Researchers have discovered that the low oxygen conditions in a tumor contribute to the spread of cancer. The hypoxic environment changes gene expression, leading to more mutations. The findings may help scientists predict cancer behavior and develop new treatments. The details are in a paper just published in the journal Nature.
Cancer arises when a cell develops mutations and then replicates. The proliferation of these abnormal cells leads to even more mutations and the cancer then spreads. Further uncontrolled growth of cancer cells causes the development of tumors. Very little oxygen can reach the tumor cells, resulting in an oxygen shortage (hypoxia). While the genetic mutations involved in tumor growth have been studied extensively, changes arising from the hypoxic environment are poorly understood.
Researchers from Belgium investigated the effect of a low oxygen environment on tumor cells by studying thousands of preserved tumors. They discovered that the hypoxic conditions were leading to epigenetic changes, alterations that affect gene expression without actually modifying the genetic code. Specifically, the researchers noticed a phenomenon called hypermethylation. Hypermethylation is the addition of methyl groups to DNA, changing the chemistry of the bases that make up genes. The methyl groups interfere with normal cell processes and prevent the expression of tumor suppressing genes, allowing the tumor to continue growing. The enzymes normally responsible for removing methyl groups can’t function in low oxygen environments, explaining the connection between hypoxia and hypermethylation.

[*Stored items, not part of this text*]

-- ==== Sys2Proof/Machine/Planner.lean ====
section
/-!
DEFINITION. Machine/Planner.lean: the stroke as planned and inked: boundaries, planning, the Exchange phase, the ink point and the end of
Commit (chapters 02, 03 and 07).
-/
namespace Sys2Proof.Machine

/-! ### Trees (R164, R239, R240) -/

/-- Every byte of a part of a record is zero. -/
def zeroBytes (l : List Byte) (from_ n : Nat) : Bool := ((l.drop from_).take n).all fun b => b == 0#8

/-- Ancestor bitmaps of a tree-mask entry (R164). -/
def treeWords (l : List Byte) : List Nat := (List.range (fieldAt l 0 1)).map fun i => fieldAt l (0x10 + 8 * i) 8

/-- A tree-mask entry is valid (R164). -/
def treeValid (l : List Byte) : Bool :=
  let w := treeWords l
  decide (1 ≤ w.length ∧ w.length ≤ 64) && zeroBytes l 1 15 && w.headD 0 == 1 &&
    w.zipIdx.all fun e => bitAt e.1 e.2 && decide (e.1 < 2 ^ (e.2 + 1)) &&
      (onesOf 64 e.1).all fun k => (w.getD k 0) &&& e.1 == w.getD k 0

/-- Entry k of a partition's draft table (R240). -/
def State.draftBytes (s : State) (q : Part) (k : Nat) : List Byte := memRead s.memory.mem (q.draftAddr + 1024 * k) 1024

/-- An entry of the draft table is valid for a satchel at the Plan of the current stroke (R240). -/
def draftValid (l : List Byte) (x : Sat) (stroke : Nat) : Bool :=
  fieldAt l 0 8 == x.id.toNat && fieldAt l 8 6 == stroke && fieldAt l 0x10 4 == x.kvPos && zeroBytes l 0x0E 2 && zeroBytes l 0x14 12 &&
    zeroBytes l 0x330 208 && treeValid (l.drop 0x20)

/-- The tree that is planned for a satchel, with its drafts; none for a single causal row (R239, R240). -/
def State.draftTree (s : State) (q : Part) (x : Sat) : Option (List Nat × List Token) :=
  match ((List.range q.draftEntries).map fun k => s.draftBytes q k).find? fun l => draftValid l x s.stk.stroke with
  | some l =>
    let w := treeWords (l.drop 0x20)
    if w.length ≤ 1 then none
    else some (w, (List.range w.length).map fun i => BitVec.ofNat 32 (fieldAt l (0x230 + 4 * i) 4))
  | none => none

/-! ### Eligibility and order (R238, R460) -/

/-- Lexicographic order of keys. -/
def lexLe : List Nat → List Nat → Bool
  | a :: s, b :: t => decide (a < b) || (a == b && lexLe s t)
  | _, _ => true

/-- Satchels in the order of a key. -/
def inOrder (key : Sat → List Nat) (l : List (Nat × Sat)) : List (Nat × Sat) := l.mergeSort fun a b => lexLe (key a.2) (key b.2)

/-- The order of steps 1 and 3: class, then least recently inked. -/
def decodeKey (x : Sat) : List Nat := [x.cls.val, x.lastStroke, x.id.toNat]

/-- The order of step 4. -/
def prefillKey (x : Sat) : List Nat := [x.cls.val, x.admitStroke, x.id.toNat]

To test their theory, the research team increased oxygen levels in mouse tumors. After restoring the oxygen supply to the tumors, hypermethylation stopped. The opposite was also true; decreasing oxygen concentrations led to increased hypermethylation in the tumors. This shows that normalizing the oxygen supply to a tumor can stop certain epigenetic changes, slowing the growth of cancer.
The researchers were able to halt hypermethylation in mouse tumors by restoring oxygen concentrations to normal levels. The authors believe that this information can be used to predict tumor behavior by monitoring the oxygen supply. The team is now testing possible treatments for tumor hypoxia. This would allow doctors to prevent or even reverse epigenetic changes such as hypermethylation.
Bernard Thienpont et al. Tumour hypoxia causes DNA hypermethylation by reducing TET activity. Nature (2016).